▶ [What is needed]: Exactly as written, copy the lines that run from the start of the data below to the line containing "fwActive := s.ctl.fwActive, fwSecver", both ends included.

Saved entries:
◆ ◆ ◆ ◆ ◆ ◆ ◆
-- ==== Sys2Proof/Machine/Device.lean ====
section
/-! DEFINITION. Start-up (R485, R486), the device control registers (R466, R480 to R495), service of hives, firmware, power and
temperature. -/

namespace Sys2Proof.Machine

open Sys2Proof

/-! ## Start-up (R485) -/

/-- The machine as power-good leaves it: as after reset, but for what is not the device's own or is not volatile: the time and the free
values drawn, the board's node identifier, what left the device, memories (cleared in step 3), the flash. -/
def State.powerOn (s : State) : State :=
  { State.reset with
    part := s.part, node := s.node, cycle := s.cycle, mem := s.mem, poison := s.poison, free := s.free, plan := s.plan,
    netOut := s.netOut, dcrOut := s.dcrOut, pending := [],
    ctl := { fwActive := s.ctl.fwActive, fwSecver := s.ctl.fwSecver, fwOther := s.ctl.fwOther, fwOtherSec := s.ctl.fwOtherSec,
             fwVersion := s.ctl.fwVersion, fwSig := s.ctl.fwSig, fwOtherSig := s.ctl.fwOtherSig, slot := s.ctl.fwActive, pwrFloor := s.ctl.pwrFloor, pwrResp := s.ctl.pwrResp, phase := 1 } }

/-- A step of start-up that fails stops it. -/
def State.startFail (s : State) (code : Nat) : State := s.onCtl (fun c => { c with failed := true, fail := code })

/-- A step of start-up is over. -/
def State.startNext (s : State) (n : Nat) : State := s.onCtl (fun c => { c with phase := n })

/-- Whether a step of start-up is in progress. -/
def State.starting (s : State) (n : Nat) : Bool := s.ctl.phase = n && !s.ctl.failed && s.readyAt.isNone && !s.stopped

/-- The three checks of R486 on an image: 0 passed, 1 a signature, 2 the security version (the status codes of R479). -/
def FwSig.check (x : FwSig) (secver : Nat) : Nat :=
  if x.ecdsa ≠ some x.digest || x.lms ≠ some x.digest then 1 else if secver < Config.fwMinSec then 2 else 0

/-- R485, R486: power-good, and step 1: the active slot's image is tried first, then the other one's. -/
def execPowerGood (s : State) : Res :=
  match s.arg with
  | .powerGood =>
    let s := s.powerOn
    if s.ctl.fwSig.check s.ctl.fwSecver = 0 then .next (s.startNext 2)
    else if s.ctl.fwOtherSig.check s.ctl.fwOtherSec = 0 then .next ((s.onCtl Ctl.swapSlots).startNext 2)
    else .next (s.startFail 1)
  | _ => .next s

/-- R485: step 2. -/
def execCalibrate (s : State) : Res :=
  match s.arg with
  | .calibrate node fail =>
    if !s.starting 2 then .next s
    else if fail = 2 || fail = 3 || fail = 5 then .next (s.startFail fail)
    else .next (({ s with node := node % 2 ^ 21 } : State).startNext 3)
  | _ => .next s

/-- R485: step 3. Companion memory is not the device's. -/
def execMemoryZeroInit (s : State) : Res :=
  match s.arg with
  | .memoryZeroInit ok =>
    if !s.starting 3 then .next s
    else if !ok then .next (s.startFail 4)
    else
      let lo := (Loc.comp 0).key
      let hi := lo + 2 ^ 52
      .next (({ s with mem := s.mem.filter (fun c => lo ≤ c.1 && c.1 < hi), poison := [] } : State).startNext 4)
  | _ => .next s

/-- R485: step 4: the first failing element of a tile stands on its spare; a second one fences the hive. -/
def State.selfTest (s : State) (e : ElemId) : State :=
  if !isCompute e.tile.tile || 16 ≤ e.elem || 16 ≤ e.tile.tile || 64 ≤ e.tile.hive || s.part.dies ≤ e.tile.die then s
  else
    let t := s.tile e.tile
    match t.spare with
    | none => s.setTile e.tile { t with spare := some e.elem }
    | some x =>
      if x = e.elem then s
      else (s.setElem e { s.elem e with dead := true }).setHive ⟨e.tile.die, e.tile.hive⟩ 1

/-- R485: step 4. -/
def execElementSelfTest (s : State) : Res :=
  match s.arg with
  | .elementSelfTest l => if s.starting 4 then .next ((l.foldl State.selfTest s).startNext 5) else .next s
  | _ => .next s

/-- Whether a hive has a tile with two elements that fail (R485 step 4). -/
def State.spoiled (s : State) (h : HiveId) : Bool := s.elems.any (fun e => e.2.dead && h.hasTile e.1.tile)

/-- R485: step 5: ready is set, CLK starts, and hives that start FENCED for their elements are told. -/
def execReady (s : State) : Res :=
  match s.arg with
  | .ready =>
    if s.starting 5 then
      .next (s.hiveSt.foldl (fun s e => if e.2 = 1 && s.spoiled e.1 then s.hiveEvent e.1 1 1 2 else s) { s with readyAt := some s.cycle })
    else .next s
  | _ => .next s

/-! ## Who may access (R481) -/

/-- Whether an access of a master reaches the DCRs: from the end of step 1; from the companion by the aperture it has while link 24 is UP (R476), and
from a fabric manager whose plane's switch is measured. With no job named, the device's policy judges. -/
def State.dcrReaches (s : State) (m p : Nat) : Bool :=
  2 ≤ s.ctl.phase &&
  ((m = 1 && s.linkUp 24) || m = 2 || (m = 3 && p < 18 && s.linkUp p && (s.switch p).passed && s.policy.admits (s.switch p).measured))

/-- Whether a master is the owner. -/
def State.owns (s : State) (m p : Nat) : Bool :=
  s.dcrReaches m p && s.ctl.owner = m && (m ≠ 3 || s.ctl.plane = p)

/-- A write of a master that reaches the DCRs; it waits while die 0's lockkeeper restarts (R488). -/
def State.dcr (s : State) (m p : Nat) (f : State → State) : State :=
  s.byLock 0 (fun s => if s.dcrReaches m p then f s else s)

/-- A write that only the owner may do. -/
def State.byOwner (s : State) (m p : Nat) (f : State → State) : State :=
  s.byLock 0 (fun s => if s.owns m p then f s else s)

/-! ## Ownership (R482, R483) -/

/-- OWNER (R479). -/
def State.ownerEvent (s : State) (old cause : Nat) : State :=
  s.eventOwner 0 0x010 [fld s.ctl.owner 0 ||| fld old 2 ||| fld cause 4]

/-- The owner changes: a handover that was pending is over, and the new owner's path is timed. -/
def State.setOwner (s : State) (m p cause : Nat) : State :=
  let old := s.ctl.owner
  ((s.onCtl (fun c => { c with owner := m, plane := if m = 3 then p else 0, pending := 0, handDue := none, lostAt := none })).timePath).ownerEvent
    old cause

/-- A write of DCR_CLAIM. -/
def State.claimDcr (s : State) (m p : Nat) (v : Word) : State :=
  if v ≠ 1 then s
  else if s.ctl.owner = 0 then s.setOwner m p 0
  else if s.ctl.pending = m && (match s.ctl.handDue with | some c => s.cycle < c | none => false) then s.setOwner m p 1
  else s

/-- R482, R483: a write of DCR_CLAIM claims, or confirms a handover. -/
def execClaimWrite (s : State) : Res :=
  match s.arg with
  | .claimWrite m p v => .next (s.dcr m p (fun s => s.claimDcr m p v))
  | _ => .next s

/-- The owner's write of DCR_HANDOVER. -/
def State.handoverDcr (s : State) (v : Word) : State :=
  if bitsN v 63 2 ≠ 0 || v.toNat = s.ctl.owner then s
  else if v = 0 then (s.onCtl (fun c => { c with handover := 0 })).setOwner 0 0 3
  else s.onCtl (fun c => { c with handover := v, pending := v.toNat, handDue := some (s.cycle + second) })

/-- R483: the owner relinquishes. -/
def execRelinquish (s : State) : Res :=
  match s.arg with
  | .relinquish m p => .next (s.byOwner m p (fun s => s.handoverDcr 0))
  | _ => .next s

/-- R483: the owner names a successor. -/
def execHandover (s : State) : Res :=
  match s.arg with
  | .handover m p v => .next (s.byOwner m p (fun s => s.handoverDcr v))
  | _ => .next s

/-- Whether a handover has waited for its second. -/
def State.handoverLate (s : State) : Bool :=
  s.ctl.pending ≠ 0 && (match s.ctl.handDue with | some c => c ≤ s.cycle | none => false)

/-- R483: no claim confirms a handover in time. -/
def execHandoverTimeout (s : State) : Res :=
  match s.arg with
  | .handoverTimeout =>
    .next (s.byLock 0 (fun s =>
      if s.handoverLate then (s.onCtl (fun c => { c with pending := 0, handDue := none })).ownerEvent s.ctl.owner 2 else s))
  | _ => .next s

/-- Whether the owner's path has been DOWN for its second. -/
def State.pathLost (s : State) : Bool :=
  s.ctl.owner ≠ 0 && (match s.ctl.lostAt with | some c => c + second ≤ s.cycle | none => false)

/-- R483: the owner's path stays DOWN. -/
def execOwnerPathLost (s : State) : Res :=
  match s.arg with
  | .ownerPathLost => .next (s.byLock 0 (fun s => if s.pathLost then s.setOwner 0 0 4 else s))
  | _ => .next s

/-! ## Power and temperature (R492 to R494) -/

/-- A flag as a number. -/
def b2n (b : Bool) : Nat := if b then 1 else 0

/-- DCR_PWR_EVENT and DCR_THERM. -/
def State.pwrEventWord (s : State) : Word :=
  fld (b2n s.ctl.pwrLimiting) 0 ||| fld s.ctl.pwrHits.toNat 1 ||| fld s.ctl.pwrWrites.toNat 16
def State.thermWord (s : State) : Word :=
  fld s.ctl.temp0 0 ||| fld s.ctl.temp1 8 ||| fld s.ctl.hbmTemp 16 ||| fld s.ctl.limit 24 ||| fld (b2n s.ctl.throttling) 32 |||
  fld (b2n s.ctl.trip) 33

/-- A write of DCR_PWR_CAP: the owner any value from 300 to 1,600, a RACK master one below the cap. -/
def State.capDcr (s : State) (m p : Nat) (v : Word) : State :=
  let w := v.toNat
  let own := s.owns m p
  let rack := bitsN (BitVec.ofNat 64 s.ctl.rack) (m - 1) (m - 1) = 1 && w < s.ctl.pwrCap
  if w < 300 || 1600 < w || !(own || rack) then s
  else
    let s := s.onCtl (fun c =>
      { c with pwrCap := w, pwrWrites := c.pwrWrites + 1,
               pwrHits := c.pwrHits ||| (if w < c.pwrFloor then 2 else 0) ||| (if own then 0 else 8) })
    s.eventOwner 0 0x012 [s.pwrEventWord, fld s.ctl.pwrCap 0, s.ctl.pwrNow]

/-- R492, R493: a write of DCR_PWR_CAP. -/
def execPowerCap (s : State) : Res :=
  match s.arg with
  | .powerCap m p v => .next (s.dcr m p (fun s => s.capDcr m p v))
  | _ => .next s

/-- The owner's write of DCR_PWR_EVENT. -/
def State.pwrEventDcr (s : State) (v : Word) : State :=
  if bitsN v 15 5 ≠ 0 || bitsN v 63 32 ≠ 0 then s
  else s.onCtl (fun c => { c with pwrHits := c.pwrHits &&& ~~~(v.extractLsb' 1 4) })

/-- R493: ones clear sticky bits. -/
def execPowerEventClear (s : State) : Res :=
  match s.arg with
  | .powerEventClear m p v => .next (s.byOwner m p (fun s => s.pwrEventDcr v))
  | _ => .next s

/-- DCR_PWR_NOW's throttle level: a free value, 0 only where nothing throttles. -/
def State.throttle (s : State) : State :=
  let level := if s.ctl.pwrLimiting || s.ctl.throttling then 1 + Config.freeNat s.free % 255 else 0
  s.draw.onCtl (fun c => { c with pwrNow := (c.pwrNow &&& ~~~(fld 255 32)) ||| fld level 32 })

/-- R493: the measured power reaches the cap or falls back from it. The peak is a free value, no less than an average of the last second. -/
def execCapReached (s : State) : Res :=
  match s.arg with
  | .capReached now =>
    let avg := min now 0xFFFF
    let hot := decide (s.ctl.pwrCap ≤ avg)
    let log := s.ctl.pwrLog.filter (fun e => s.cycle < e.1 + second) ++ [(s.cycle, avg)]
    let peak := max ((log.map Prod.snd).foldl max 0) (Config.freeNat s.free % 2 ^ 16)
    .next (s.draw.onCtl (fun c =>
      { c with pwrNow := fld avg 0 ||| fld peak 16, pwrLog := log, pwrLimiting := hot,
               pwrHits := c.pwrHits ||| (if hot then 1 else 0) })).throttle
  | _ => .next s

/-- The owner's write of DCR_THERM. -/
def State.thermDcr (s : State) (v : Word) : State :=
  let l := bitsN v 31 24
  if bitsN v 63 34 ≠ 0 || l < 60 || 105 < l then s else s.onCtl (fun c => { c with limit := l })

/-- R494: the owner sets the limit. -/
def execThermalLimit (s : State) : Res :=
  match s.arg with
  | .thermalLimit m p v => .next (s.byOwner m p (fun s => s.thermDcr v))
  | _ => .next s

/-- A temperature is measured: of die 0, die 1, or (2) the hottest stack. -/
def Ctl.heat (c : Ctl) (die t : Nat) : Ctl :=
  let t := min t 255
  match die with
  | 0 => { c with temp0 := t }
  | 1 => { c with temp1 := t }
  | _ => { c with hbmTemp := t }

/-- The hottest part. -/
def Ctl.hottest (c : Ctl) : Nat := max c.temp0 (max c.temp1 c.hbmTemp)

/-- A temperature is measured: throttling begins above the limit and ends below it. -/
def State.heated (s : State) (die t : Nat) : State :=
  let c := s.ctl.heat die t
  let hot := decide (c.limit < c.hottest)
  ({ s with ctl := { c with throttling := hot, pwrHits := c.pwrHits ||| (if hot then 4 else 0) } } : State).throttle

/-- A job is killed (R494): the other devices of a spanning job are told. It is no kill of R472, and is not counted as one (R466). -/
def State.killAll (s : State) (sid : Nat) : State :=
  let j := s.job sid
  if !j.mortal then s
  else
    let to_ := if j.span.lead ≠ s.node then [j.span.lead] else j.others s.node
    (to_.foldl (fun s n => s.toNet n (some sid) (.spanKill sid .killed)) s).killNow sid .killed

/-- R494: a die reaches 110 °C: ready is cleared, and every SID is killed under R473, by a lockkeeper that restarts once it has done so (R488); with
the end of the last one the device is at rest. -/
def State.trip_ (s : State) (die t : Nat) : State :=
  let s := s.heated die t
  if s.ctl.trip then s
  else
    let s := s.onCtl (fun c => { c with trip := true })
    let s := s.eventOwner 0 0x013 [s.thermWord]
    s.byLock 0 (fun s => ((s.jobs.map Prod.fst).foldl State.killAll s).halt)

/-- R493, R494: a temperature crosses the limit, up or down: THERMAL; a die that reaches 110 °C trips. -/
def execThermalCrossing (s : State) : Res :=
  match s.arg with
  | .thermalCrossing die t =>
    if die = 1 && s.part.dies = 1 then .next s
    else if die ≤ 1 && 110 ≤ t then .next (s.trip_ die t)
    else
      let s' := s.heated die t
      .next (if s'.ctl.throttling = s.ctl.throttling then s' else s'.eventOwner 0 0x013 [s'.thermWord])
  | _ => .next s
◆ ◆ ◆ ◆ ◆ ◆ ◆
▶ [Answer to the problem]:
-- ==== Sys2Proof/Machine/Device.lean ====
section
/-! DEFINITION. Start-up (R485, R486), the device control registers (R466, R480 to R495), service of hives, firmware, power and
temperature. -/

namespace Sys2Proof.Machine

open Sys2Proof

/-! ## Start-up (R485) -/

/-- The machine as power-good leaves it: as after reset, but for what is not the device's own or is not volatile: the time and the free
values drawn, the board's node identifier, what left the device, memories (cleared in step 3), the flash. -/
def State.powerOn (s : State) : State :=
  { State.reset with
    part := s.part, node := s.node, cycle := s.cycle, mem := s.mem, poison := s.poison, free := s.free, plan := s.plan,
    netOut := s.netOut, dcrOut := s.dcrOut, pending := [],
    ctl := { fwActive := s.ctl.fwActive, fwSecver := s.ctl.fwSecver, fwOther := s.ctl.fwOther, fwOtherSec := s.ctl.fwOtherSec,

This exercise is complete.